What is the condition of the coefficients of $ax^2+bx+c$ for both the roots being equal and imaginary.

Question

What is the relation between the coefficients of $ax^2+bx+c$ for both the roots to be equal and imaginary.

See we know that $b^2-4ac=0$ has roots equal and real.

This may be very elementary but its is bothering me for a few days.

Answer 1

We denote the roots by $x_1$ and $x_2$. If they are equal and imaginary, then there is a real $t \ne 0$ such that $x_1=x_2=it$. Hence

$ax^2+bx+c=a(x-it)^2=ax^2-2itax-at^2$.

Your turn !

Answer 2

Hint:$$a{ \left( x-i \right) }^{ 2 }=0\\ a{ x }^{ 2 }+2aix-a=0\\ b=2ai,c=-a$$

Answer 3

The discriminant needs to be $0$. Thus, we need to solve $b^2=4ac$, but $a,b,c$ can be complex rather than real.
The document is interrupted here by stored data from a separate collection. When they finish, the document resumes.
/-- MEM_DDR_DEV (R329). -/
def R.MEM_DDR_DEV : Reg :=
  { base := 0x3F00B00018 }

/-- MEM_UE_ADDR_LO (R329). -/
def R.MEM_UE_ADDR_LO : Reg :=
  { base := 0x3F00B0001C }

/-- MEM_UE_ADDR_HI (R329). -/
def R.MEM_UE_ADDR_HI : Reg :=
  { base := 0x3F00B00020 }

/-- MEM_TMR_CNT (R329). -/
def R.MEM_TMR_CNT : Reg :=
  { base := 0x3F00B00024, rc := 0xFFFF }

/-- MEM_TMR_STAT (R329). -/
def R.MEM_TMR_STAT : Reg :=
  { base := 0x3F00B00028 }

/-- MEM_POISON_CNT (R329). -/
def R.MEM_POISON_CNT : Reg :=
  { base := 0x3F00B0002C, rc := 0xFFFFFFFF }

/-- SCRUB_RATE (R329). -/
def R.SCRUB_RATE : Reg :=
  { base := 0x3F00B00100, reset := fun _ _ => 7 }

/-- SCRUB_DEBT_MAX (R329). -/
def R.SCRUB_DEBT_MAX : Reg :=
  { base := 0x3F00B00104, reset := fun _ _ => 0x40 }

/-- SCRUB_SRAM_PERIOD (R329). -/
def R.SCRUB_SRAM_PERIOD : Reg :=
  { base := 0x3F00B00108, reset := fun _ _ => 0x40, rw := 0xFFFF }

/-- SCRUB_PASS (R329). -/
def R.SCRUB_PASS : Reg :=
  { base := 0x3F00B0010C }

/-- SCRUB_POS (R329). -/
def R.SCRUB_POS : Reg :=
  { base := 0x3F00B00110 }

/-- SCRUB_CNT (R329). -/
def R.SCRUB_CNT : Reg :=
  { base := 0x3F00B00114, rc := 0xFFFFFFFF }

/-- FIELD_LINK_STAT (R365). -/
def R.FIELD_LINK_STAT : Reg :=
  { base := 0x3F00A00000, reset := fun _ _ => 0x2 }

/-- FIELD_LINK_CNT (R365). -/
def R.FIELD_LINK_CNT : Reg :=
  { base := 0x3F00A00004, rc := 0xFFFFFFFF }

/-- FIELD_EJECT_LEAD (R365). -/
def R.FIELD_EJECT_LEAD : Reg :=
  { base := 0x3F00A00008, reset := fun _ _ => 0x40 }

/-- FIELD_AMEND_LATE (R365). -/
def R.FIELD_AMEND_LATE : Reg :=
  { base := 0x3F00A0000C, rc := 0xFFFFFFFF }

/-- FIELD_TABLE (R365). -/
def R.FIELD_TABLE : Reg :=
  { base := 0x3F00A00010, rc := 0x1FF0000 }

/-- FIELD_EJECT_CNT (R365). -/
def R.FIELD_EJECT_CNT : Reg :=
  { base := 0x3F00A00014, rc := 0xFFFFFFFF }

/-- FIELD_PULSE_MAX (R365). -/
def R.FIELD_PULSE_MAX : Reg :=
  { base := 0x3F00A00018, reset := fun _ _ => 0x64, rw := 0xFFFF }

/-- FIELD_ENTRY_TMO (R365). -/
def R.FIELD_ENTRY_TMO : Reg :=
  { base := 0x3F00A0001C, rw := 0xFFFF }

/-- FIELD_STOP (R365). -/
def R.FIELD_STOP : Reg :=
  { base := 0x3F00A00020, rc := 0xFF0000 }

/-- FIELD_SAFE_VALUES (R365). -/
def R.FIELD_SAFE_VALUES : Reg :=
  { base := 0x3F00A00024 }

/-- FIELD_FO_STAT (R365). -/
def R.FIELD_FO_STAT : Reg :=
  { base := 0x3F00A00028, rc := 0xFF0000 }

/-- FIELD_FI_STATE (R365). -/
def R.FIELD_FI_STATE : Reg :=
  { base := 0x3F00A0002C }

/-- FIELD_FO_FUNC (R365). -/
def R.FIELD_FO_FUNC : Reg :=
  { base := 0x3F00A00038 }

/-- FIELD_PROBE_CFG (R365). -/
def R.FIELD_PROBE_CFG : Reg :=
  { base := 0x3F00A00040 }

/-- FIELD_FO_TRIG_PERIOD (R365). -/
def R.FIELD_FO_TRIG_PERIOD : Reg :=
  { base := 0x3F00A00300, stride := 0x8, count := 8 }

/-- FIELD_FO_TRIG_WIDTH (R365). -/
def R.FIELD_FO_TRIG_WIDTH : Reg :=
  { base := 0x3F00A00304, stride := 0x8, count := 8 }

/-- FIELD_FI_CFG (R365). -/
def R.FIELD_FI_CFG : Reg :=
  { base := 0x3F00A00100, stride := 0x4, count := 16, rc := 0xFF000000 }

/-- FIELD_ENC_CFG (R365). -/
def R.FIELD_ENC_CFG : Reg :=
  { base := 0x3F00A00200, stride := 0x40, count := 2 }

/-- FIELD_ENC_COUNT_LO (R365). -/
def R.FIELD_ENC_COUNT_LO : Reg :=
  { base := 0x3F00A00204, stride := 0x40, count := 2 }

/-- FIELD_ENC_COUNT_HI (R365). -/
def R.FIELD_ENC_COUNT_HI : Reg :=
  { base := 0x3F00A00208, stride := 0x40, count := 2 }

/-- FIELD_ENC_INDEX_LO (R365). -/
def R.FIELD_ENC_INDEX_LO : Reg :=
  { base := 0x3F00A0020C, stride := 0x40, count := 2 }

/-- FIELD_ENC_INDEX_HI (R365). -/
def R.FIELD_ENC_INDEX_HI : Reg :=
  { base := 0x3F00A00210, stride := 0x40, count := 2 }

/-- FIELD_ENC_SPEED (R365). -/
def R.FIELD_ENC_SPEED : Reg :=
  { base := 0x3F00A00214, stride := 0x40, count := 2 }

/-- FIELD_ENC_ZCHECK (R365). -/
def R.FIELD_ENC_ZCHECK : Reg :=
  { base := 0x3F00A00218, stride := 0x40, count := 2, reset := fun _ _ => 0x2000000, rw := 0xFFFFFFFF }

/-- FIELD_ENC_ERR (R365). -/
def R.FIELD_ENC_ERR : Reg :=
  { base := 0x3F00A0021C, stride := 0x40, count := 2, rc := 0xFFFFFF }

/-- TK_TIME_NS (R383). -/
def R.TK_TIME_NS : Reg :=
  { base := 0x3F00300000 }

/-- TK_TIME_S_LO (R383). -/
def R.TK_TIME_S_LO : Reg :=
  { base := 0x3F00300004 }

/-- TK_TIME_S_HI (R383). -/
def R.TK_TIME_S_HI : Reg :=
  { base := 0x3F00300008 }

/-- TK_STAT (R383). -/
def R.TK_STAT : Reg :=
  { base := 0x3F00300010 }

/-- TK_HOLDOVER (R383). -/
def R.TK_HOLDOVER : Reg :=
  { base := 0x3F00300014 }

/-- TK_CTRL (R383). -/
def R.TK_CTRL : Reg :=
  { base := 0x3F00300018, reset := fun _ _ => 0x640A01, rw := 0xFFFFFF01 }

/-- TK_RATE_LO (R383). -/
def R.TK_RATE_LO : Reg :=
  { base := 0x3F0030001C }

/-- TK_RATE_HI (R383). -/
def R.TK_RATE_HI : Reg :=
  { base := 0x3F00300020 }

/-- TK_STEP_LO (R383). -/
def R.TK_STEP_LO : Reg :=
  { base := 0x3F00300024 }

/-- TK_STEP_HI (R383). -/
def R.TK_STEP_HI : Reg :=
  { base := 0x3F00300028 }

/-- TK_VEL (R383). -/
def R.TK_VEL : Reg :=
  { base := 0x3F00300030, stride := 0x4, count := 2 }

/-- TK_DOM_OFFSET (R383). -/
def R.TK_DOM_OFFSET : Reg :=
  { base := 0x3F00300040, stride := 0x20, count := 2 }

/-- TK_DOM_RATE (R383). -/
def R.TK_DOM_RATE : Reg :=
  { base := 0x3F00300044, stride := 0x20, count := 2 }

/-- TK_DOM_STAT (R383). -/
def R.TK_DOM_STAT : Reg :=
  { base := 0x3F00300048, stride := 0x20, count := 2 }

/-- PTP_CNT (R383). -/
def R.PTP_CNT : Reg :=
  { base := 0x3F0030004C, stride := 0x20, count := 2, rc := 0xFFFFFFFF }

/-- TK_CMP_NS (R383). -/
def R.TK_CMP_NS : Reg :=
  { base := 0x3F00300100, stride := 0x10, count := 32 }

/-- TK_CMP_S_LO (R383). -/
def R.TK_CMP_S_LO : Reg :=
  { base := 0x3F00300104, stride := 0x10, count := 32 }

/-- TK_CMP_S_HI (R383). -/
def R.TK_CMP_S_HI : Reg :=
  { base := 0x3F00300108, stride := 0x10, count := 32 }

/-- ETH_CFG (R383). -/
def R.ETH_CFG : Reg :=
  { base := 0x3F00400000, stride := 0x100, count := 2 }

/-- ETH_STAT (R383). -/
def R.ETH_STAT : Reg :=
  { base := 0x3F00400004, stride := 0x100, count := 2 }

/-- ETH_ASYM_RX (R383). -/
def R.ETH_ASYM_RX : Reg :=
  { base := 0x3F00400008, stride := 0x100, count := 2 }

/-- ETH_ASYM_TX (R383). -/
def R.ETH_ASYM_TX : Reg :=
  { base := 0x3F0040000C, stride := 0x100, count := 2 }

/-- ETH_LATE_POLICY (R383). -/
def R.ETH_LATE_POLICY : Reg :=
  { base := 0x3F00400010, stride := 0x100, count := 2 }

/-- ETH_MAC_LO (R383). -/
def R.ETH_MAC_LO : Reg :=
  { base := 0x3F00400014, stride := 0x100, count := 2 }

/-- ETH_MAC_HI (R383). -/
def R.ETH_MAC_HI : Reg :=
  { base := 0x3F00400018, stride := 0x100, count := 2 }

/-- ETH_DST_LO (R383). -/
def R.ETH_DST_LO : Reg :=
  { base := 0x3F0040001C, stride := 0x100, count := 2, rw := 0xFFFFFFFF }

/-- ETH_DST_HI (R383). -/
def R.ETH_DST_HI : Reg :=
  { base := 0x3F00400020, stride := 0x100, count := 2, rw := 0xFFFF }

/-- ETH_ETYPE (R383). -/
def R.ETH_ETYPE : Reg :=
  { base := 0x3F00400024, stride := 0x100, count := 2, reset := fun _ _ => 0x88B5, rw := 0xFFFF }

/-- ETH_TXTS_STAT (R383). -/
def R.ETH_TXTS_STAT : Reg :=
  { base := 0x3F00400028, stride := 0x100, count := 2, w1c := 0x100, rc := 0xFF0000 }

/-- ETH_TXTS_ID (R383). -/
def R.ETH_TXTS_ID : Reg :=
  { base := 0x3F0040002C, stride := 0x100, count := 2, rc := 0x3FFFF }

/-- ETH_TXTS_NS (R383). -/
def R.ETH_TXTS_NS : Reg :=
  { base := 0x3F00400030, stride := 0x100, count := 2 }

/-- ETH_TXTS_S_LO (R383). -/
def R.ETH_TXTS_S_LO : Reg :=
  { base := 0x3F00400034, stride := 0x100, count := 2 }

/-- ETH_TXTS_S_HI (R383). -/
def R.ETH_TXTS_S_HI : Reg :=
  { base := 0x3F00400038, stride := 0x100, count := 2 }

/-- ETH_CNT (R383). -/
def R.ETH_CNT : Reg :=
  { base := 0x3F00400040, stride := 0x100, count := 2, rc := 0xFFFFFF }

/-- ETH_LAUNCH_CNT (R383). -/
def R.ETH_LAUNCH_CNT : Reg :=
  { base := 0x3F00400044, stride := 0x100, count := 2, rc := 0xFFFFFFFF }

/-- LINK_CFG (R408). -/
def R.LINK_CFG : Reg :=
  { base := 0x3F00500000, reset := fun _ _ => 0x30, rw := 0x133 }

/-- LINK_STAT (R408). -/
def R.LINK_STAT : Reg :=
  { base := 0x3F00500004 }

/-- LINK_CNT (R408). -/
def R.LINK_CNT : Reg :=
  { base := 0x3F00500008, rc := 0xFFFFFFFF }

/-- LINK_CREDIT (R408). -/
def R.LINK_CREDIT : Reg :=
  { base := 0x3F0050000C }

/-- LINK_POISON (R408). -/
def R.LINK_POISON : Reg :=
  { base := 0x3F00500010, rc := 0xFFFFFFFF }

/-- TWIN_CTRL (R408). -/
def R.TWIN_CTRL : Reg :=
  { base := 0x3F00500400 }

/-- TWIN_STAT (R408). -/
def R.TWIN_STAT : Reg :=
  { base := 0x3F00500404, w1c := 0xA0 }

/-- TWIN_TAKEOVER_TMO (R408). -/
def R.TWIN_TAKEOVER_TMO : Reg :=
  { base := 0x3F00500408, reset := fun _ _ => 0x32, rw := 0xFFFF }

/-- TWIN_XCHECK_WAIT (R408). -/
def R.TWIN_XCHECK_WAIT : Reg :=
  { base := 0x3F0050040C, reset := fun _ _ => 0x14, rw := 0xFFFF }

/-- TWIN_OFFSET_LO (R408). -/
def R.TWIN_OFFSET_LO : Reg :=
  { base := 0x3F00500410, stride := 0x8, count := 2 }

/-- TWIN_OFFSET_HI (R408). -/
def R.TWIN_OFFSET_HI : Reg :=
  { base := 0x3F00500414, stride := 0x8, count := 2 }

/-- TWIN_CNT (R408). -/
def R.TWIN_CNT : Reg :=
  { base := 0x3F00500420, rc := 0xFFFFFFFF }

/-- TWIN_HB (R408). -/
def R.TWIN_HB : Reg :=
  { base := 0x3F00500424, reset := fun _ _ => 0xFFFF }

/-- TWIN_REMOTE_BASE (R408). -/
def R.TWIN_REMOTE_BASE : Reg :=
  { base := 0x3F00500428, rw := 0xFFFFFF }

/-- TWIN_REMOTE_SIZE (R408). -/
def R.TWIN_REMOTE_SIZE : Reg :=
  { base := 0x3F0050042C, rw := 0xFFFFF }

/-- TWIN_PEER_TDC (R408). -/
def R.TWIN_PEER_TDC : Reg :=
  { base := 0x3F00500430 }

/-- TWIN_EVENT_CNT (R408). -/
def R.TWIN_EVENT_CNT : Reg :=
  { base := 0x3F00500434, rc := 0xFFFF }

/-- FIELD_TWIN_GATE (R408). -/
def R.FIELD_TWIN_GATE : Reg :=
  { base := 0x3F00A00030 }

/-- SEC_BOOT (R425). -/
def R.SEC_BOOT : Reg :=
  { base := 0x3F00200000, rc := 0xFF00 }

/-- SEC_FW_VERSION (R425). -/
def R.SEC_FW_VERSION : Reg :=
  { base := 0x3F00200004 }

/-- SEC_RESET_CAUSE (R425). -/
def R.SEC_RESET_CAUSE : Reg :=
  { base := 0x3F00200008 }

/-- SEC_ATTEST (R425). -/
def R.SEC_ATTEST : Reg :=
  { base := 0x3F0020000C }

/-- SEC_ATTEST_CNT (R425). -/
def R.SEC_ATTEST_CNT : Reg :=
  { base := 0x3F00200010 }

/-- SEC_ID_PUB (R425). -/
def R.SEC_ID_PUB : Reg :=
  { base := 0x3F00200100, stride := 0x4, count := 14 }

/-- SEC_FW_HASH (R425). -/
def R.SEC_FW_HASH : Reg :=
  { base := 0x3F00200140, stride := 0x4, count := 8 }

/-- SEC_ROOT_KEY (R425). -/
def R.SEC_ROOT_KEY : Reg :=
  { base := 0x3F00200160, stride := 0x4, count := 8 }

/-- SEC_OWNER_KEY (R425). -/
def R.SEC_OWNER_KEY : Reg :=
  { base := 0x3F00200180, stride := 0x4, count := 8 }

/-- SEC_MODEL_KEY (R425). -/
def R.SEC_MODEL_KEY : Reg :=
  { base := 0x3F002001A0, stride := 0x4, count := 8 }

/-- LC_STATE (R425). -/
def R.LC_STATE : Reg :=
  { base := 0x3F00201000, reset := fun _ _ => 0x100 }

/-- LC_NONCE (R425). -/
def R.LC_NONCE : Reg :=
  { base := 0x3F00201020, stride := 0x4, count := 8 }

/-- FIELD_TABLE_CLEAR (R425). -/
def R.FIELD_TABLE_CLEAR : Reg :=
  { base := 0x3F00A00034 }

/-- SCHED_FENCE_CFG (R439). -/
def R.SCHED_FENCE_CFG : Reg :=
  { base := 0x3F00C05000, reset := fun _ _ => 0x40, rw := 0xFFFF }

/-- SCHED_FENCE_MAP_LO (R439). -/
def R.SCHED_FENCE_MAP_LO : Reg :=
  { base := 0x3F00C05004 }

/-- SCHED_FENCE_MAP_HI (R439). -/
def R.SCHED_FENCE_MAP_HI : Reg :=
  { base := 0x3F00C05008 }

/-- SCHED_FENCE_LAST (R439). -/
def R.SCHED_FENCE_LAST : Reg :=
  { base := 0x3F00C0500C }

/-- SCHED_FENCE_TIME_NS (R439). -/
def R.SCHED_FENCE_TIME_NS : Reg :=
  { base := 0x3F00C05010 }

/-- SCHED_FENCE_TIME_S_LO (R439). -/
def R.SCHED_FENCE_TIME_S_LO : Reg :=
  { base := 0x3F00C05014 }

/-- SCHED_FENCE_TIME_S_HI (R439). -/
def R.SCHED_FENCE_TIME_S_HI : Reg :=
  { base := 0x3F00C05018 }

/-- SCHED_FENCE_CNT (R439). -/
def R.SCHED_FENCE_CNT : Reg :=
  { base := 0x3F00C0501C, rc := 0xFFFFFFFF }

/-- LOOM_CORR (R439). -/
def R.LOOM_CORR : Reg :=
  { base := 0x3F01000300, stride := 0x10000, count := 64 }

/-- SNAP_CTRL (R439). -/
def R.SNAP_CTRL : Reg :=
  { base := 0x3F00D00000, rw := 0x100000 }

/-- SNAP_STAT (R439). -/
def R.SNAP_STAT : Reg :=
  { base := 0x3F00D00004 }

/-- SNAP_CMP_NS (R439). -/
def R.SNAP_CMP_NS : Reg :=
  { base := 0x3F00D00008, rw := 0xFFFFFFFF }

/-- SNAP_CMP_S_LO (R439). -/
def R.SNAP_CMP_S_LO : Reg :=
  { base := 0x3F00D0000C, rw := 0xFFFFFFFF }

/-- SNAP_CMP_S_HI (R439). -/
def R.SNAP_CMP_S_HI : Reg :=
  { base := 0x3F00D00010, rw := 0xFFFF }

/-- SNAP_ENC_LO (R439). -/
def R.SNAP_ENC_LO : Reg :=
  { base := 0x3F00D00014, rw := 0xFFFFFFFF }

/-- SNAP_ENC_HI (R439). -/
def R.SNAP_ENC_HI : Reg :=
  { base := 0x3F00D00018, rw := 0xFFFF }

/-- SNAP_HOLDOFF (R439). -/
def R.SNAP_HOLDOFF : Reg :=
  { base := 0x3F00D0001C, reset := fun _ _ => 0x64, rw := 0xFFFF }

/-- SNAP_CNT (R439). -/
def R.SNAP_CNT : Reg :=
  { base := 0x3F00D00020, rc := 0xFFFFFFFF }

/-- SYS_TEMP (R439). -/
def R.SYS_TEMP : Reg :=
  { base := 0x3F00000800, stride := 0x4, count := 4 }

/-- SYS_RAIL_C (R439). -/
def R.SYS_RAIL_C : Reg :=
  { base := 0x3F00000810 }

/-- SYS_RAIL_S (R439). -/
def R.SYS_RAIL_S : Reg :=
  { base := 0x3F00000814 }

/-- SYS_RAIL_X (R439). -/
def R.SYS_RAIL_X : Reg :=
  { base := 0x3F00000818 }

/-- SYS_VCORE (R462). -/
def R.SYS_VCORE : Reg :=
  { base := 0x3F00000900, reset := fun _ _ => 0x2EE02EE }

/-- SYS_THROTTLE (R462). -/
def R.SYS_THROTTLE : Reg :=
  { base := 0x3F00000904, reset := fun _ _ => 0x14052D0, rwl := 0x1FFF3FF }

/-- SYS_THROTTLE_STAT (R462). -/
def R.SYS_THROTTLE_STAT : Reg :=
  { base := 0x3F00000908, rc := 0xFF0000 }

/-- SYS_PWR (R462). -/
def R.SYS_PWR : Reg :=
  { base := 0x3F0000090C }

/-- SYS_PWR_STAT (R462). -/
def R.SYS_PWR_STAT : Reg :=
  { base := 0x3F00000910, w1c := 0x10 }

/-- Block lock registers of the blocks SYS to DET (R54). -/
def R.BLOCK_LOCK : Reg :=
  { base := 0x3F0000FFFC, stride := 0x100000, count := 15, w1s := 1 }

/-- Block lock registers of the LOOM blocks (R54). -/
def R.LOOM_LOCK : Reg :=
  { base := 0x3F0100FFFC, stride := 0x10000, count := 64, w1s := 1 }

/-- Block lock registers of the MILL blocks (R54). -/
def R.MILL_LOCK : Reg :=
  { base := 0x3F0200FFFC, stride := 0x10000, count := 4, w1s := 1 }
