-- ==== Sys2Proof/Machine/Ops.lean ====
section
/-! DEFINITION. The named operations over the state that every family shares: registers and their fields, counters,
free values, notifications, the host transmit channels, replies, timing-dependent choices, snapshots and trace. -/

namespace Sys2Proof.Machine

/-! ### Registers -/

/-- The value of a register: as written, or its reset value. (DESIGN CHOICE: notes/assumptions 10.) -/
def State.reg (s : State) (r : Reg) (i j : Nat := 0) : Nat :=
  match tget? s.regs (r.addr i j) with
  | some w => w.toNat
  | none => r.reset i j

/-- Write a whole register. -/
def State.setReg (s : State) (r : Reg) (v : Nat) (i j : Nat := 0) : State :=
  { s with regs := tset s.regs (r.addr i j) (w32 v) }

/-- The value of a field. -/
def State.get (s : State) (f : Fld) (i j : Nat := 0) : Nat := bitsOf (s.reg f.reg i j) f.lo f.width

/-- Write a field, the register's other bits unchanged. -/
def State.put (s : State) (f : Fld) (v : Nat) (i j : Nat := 0) : State :=
  s.setReg f.reg (setBits (s.reg f.reg i j) f.lo f.width v) i j

/-- Whether a one-bit field is set. -/
def State.on (s : State) (f : Fld) (i j : Nat := 0) : Bool := s.get f i j != 0

/-- Set or clear a one-bit field. -/
def State.putBit (s : State) (f : Fld) (b : Bool) (i j : Nat := 0) : State := s.put f (bit b) i j

/-- Add to a counter that saturates at all ones (R438). -/
def State.bumpBy (s : State) (f : Fld) (n : Nat) (i j : Nat := 0) : State :=
  s.put f (min (s.get f i j + n) (2 ^ f.width - 1)) i j

/-- Count one in a counter that saturates at all ones (R438). -/
def State.bump (s : State) (f : Fld) (i j : Nat := 0) : State := s.bumpBy f 1 i j

/-- Add to a counter that wraps. -/
def State.bumpWrap (s : State) (f : Fld) (n : Nat := 1) (i j : Nat := 0) : State :=
  s.put f (s.get f i j + n) i j

/-- Keep the highest value seen in a PEAK field. -/
def State.peak (s : State) (f : Fld) (v : Nat) (i j : Nat := 0) : State :=
  s.put f (max (s.get f i j) (min v (2 ^ f.width - 1))) i j

/-! ### Free values -/

/-- A value that the spec leaves open: the next draw of `Config.freeWord`. (DESIGN CHOICE: notes/assumptions 11.) -/
def State.freeVal (s : State) : Word := Config.freeWord s.freeUse

/-- The state after one draw. -/
def State.drawn (s : State) : State := { s with freeUse := s.freeUse + 1 }

/-- A device time that the spec leaves open: four draws. (DESIGN CHOICE: notes/assumptions 181.) -/
def State.freeTime (s : State) : Nat :=
  ((List.range 4).map fun i => (Config.freeWord (s.freeUse + i)).toNat * 2 ^ (32 * i)).sum

/-- The state after the draws of a time. -/
def State.timeDrawn (s : State) : State := { s with freeUse := s.freeUse + 4 }

/-! ### Device time (R366) -/

/-- One nanosecond in the units of device time (48 fraction bits). -/
def nsUnit : Nat := 2 ^ 48

/-- Device time in whole nanoseconds. -/
def State.nowNs (s : State) : Nat := s.time.now / nsUnit

/-- The nanosecond field of a device time. -/
def timeNs (t : Nat) : Nat := t / nsUnit % 1000000000

/-- The seconds of a device time (48 bits). -/
def timeSec (t : Nat) : Nat := t / nsUnit / 1000000000 % 2 ^ 48

/-- The top 16 fraction bits of a device time. -/
def timeFrac (t : Nat) : Nat := t % nsUnit / 2 ^ 32

/-- A device time as the three words of a record: ns, s [31:0], [15:0] s [47:32]. -/
def timeWords (t : Nat) : List Word := [w32 (timeNs t), w32 (timeSec t), w32 (timeSec t / 2 ^ 32)]

/-! ### Notifications (R62) -/

/-- The enabled cause bits. -/
def State.ibiActive (s : State) : Nat :=
  Nat.land (s.reg R.HOST_IBI_CAUSE) (s.reg R.HOST_IBI_EN)

/-- Request an In-Band Interrupt: at most one is pending, a further request waits for its delivery.
(DESIGN CHOICE: notes/assumptions 209.) -/
def State.requestIbi (s : State) : State :=
  if !s.i3c.ibiOn then s
  else if s.i3c.pending then { s with i3c := { s.i3c with again := true } }
  else { s with i3c := { s.i3c with pending := true } }
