-- ==== Sys2Proof/WellFormed.lean ====
section
/-! DEFINITION. What the spec lets the outside send: the ranges that the operands' types do not give. -/

namespace Sys2Proof

/-- A host CSI-2 packet: a header in one of three conditions (R73), a virtual channel of two VC and two VCX bits (R77). -/
def RxPacket.wf (p : RxPacket) : Bool := decide (p.header < 3) && decide (p.vc < 16)

/-- A camera packet (R82): a header in one of three conditions, a virtual channel of 4 bits, a data type of 6 bits. -/
def CamPacket.wf (p : CamPacket) : Bool := decide (p.header < 3) && decide (p.vc < 16) && decide (p.dt < 64)

/-- A device address: 40 bits (R53). -/
def addressOk (a : Nat) : Bool := decide (a < 2 ^ 40)

/-- A word address: 40 bits, a multiple of 4 (R55). -/
def wordAddressOk (a : Nat) : Bool := addressOk a && a % 4 == 0

/-- The words of a loom's descriptor (R172, R179): 8 words, 16 for a convolution. -/
def descriptorOk (n : Nat) (words : List Word) : Bool := words.length == n

/-- A Ranoz frame on the wire (R386): no run of more than 31 bits stands before it. -/
def FrameWire.wf : FrameWire → Bool
  | .symbols _ => true
  | .lanes l => l.all fun x => decide (x.run < 31)

/-- The straps (R446): five bits choose the DDR5 configuration. -/
def Straps.wf (x : Straps) : Bool := decide (x.ddrCfg < 32)

/-- Whether a command's operands lie in the ranges the spec gives them; operands whose type gives the range are not listed. -/
def Instr.wf : Instr → Bool
  | .hostRxCommand p | .hostRxBulk p | .hostRxSample p | .hostRxModelChunk p => p.wf
  | .camLongPacket _ p => p.wf
  | .registerWrite a _ | .blockLockWrite a _ | .fieldRegisterWrite a _ => wordAddressOk a
  | .cmdMemRead _ flaws => flaws.all fun e => addressOk e.1
  | .schedLearnHyperWrite _ o _ => decide (o ≤ 0x18) && o % 4 == 0
  | .paceWindow rates => rates.length == 64
  | .wload _ _ w _ | .mm _ _ w _ | .mmt _ _ w _ | .vprog _ _ w _ | .lfetch _ _ w _ | .shuttle _ _ w _ | .signal _ _ w _
  | .wait _ _ w _ | .endInstr _ _ w _ => descriptorOk 8 w
  | .conv _ _ w _ | .dw _ _ w _ => descriptorOk 16 w
  | .ranozFrameRx f => f.wf
  | .resetRelease x | .resetHoldEnd x | .thermalRelease x => x.wf
  | .setmwl _ n | .setmrl _ n => decide (n < 2 ^ 16)
  | _ => true

end Sys2Proof
end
For example, we could do $b=-2i$, $a=1$ and $c=-1$. We see

$$x^2-2ix-1=0$$

has solution $i$ twice (since $(x-i)^2=x^2-2ix-1$).

Note though that it is easy to construct a polynomial from its roots, so if we wish to have a quadratic with two equal roots, then $\beta(x-\alpha)^2=\beta x^2-2\alpha\beta x+\alpha^2\beta=0$ suffices, and one can simply choose $\alpha$ and $\beta$ complex.

Answer 4

The rule "$b^2-4ac=0$ has roots equal and real" comes from the study of real polynomials, where $a,b,c$ all are real numbers. In that case you cannot have equal imaginary roots.

For complex polynomials, it is not always true that the quadratic $ax^2 + bx + c,$ where $b^2-4ac=0,$ has roots that are equal and real. If $b^2-4ac=0$ then the roots are equal, but they could be equal to any complex number.

So you need not only a rule for telling when the roots are equal and imaginary, you must also have a new rule for telling when the roots are equal and real. Consider "$b^2-4ac=0$ and $a,b,c$ all real," for example. That is a sufficient but not necessary set of conditions to have two real roots; when it is true, the roots will be equal and real (no false positives), but there are many equations that have equal real roots even though $a,b,c$ are not all real (lots of false negatives). We should be able to come up with a better rule than that to tell when a complex quadratic has equal real roots.

Each of these rules will include the condition $b^2-4ac=0$ plus some other conditions. To find the other conditions, examine the other answers to your question. You might consider putting a condition on the value of $\frac ba$ and another on the value of $\frac ca.$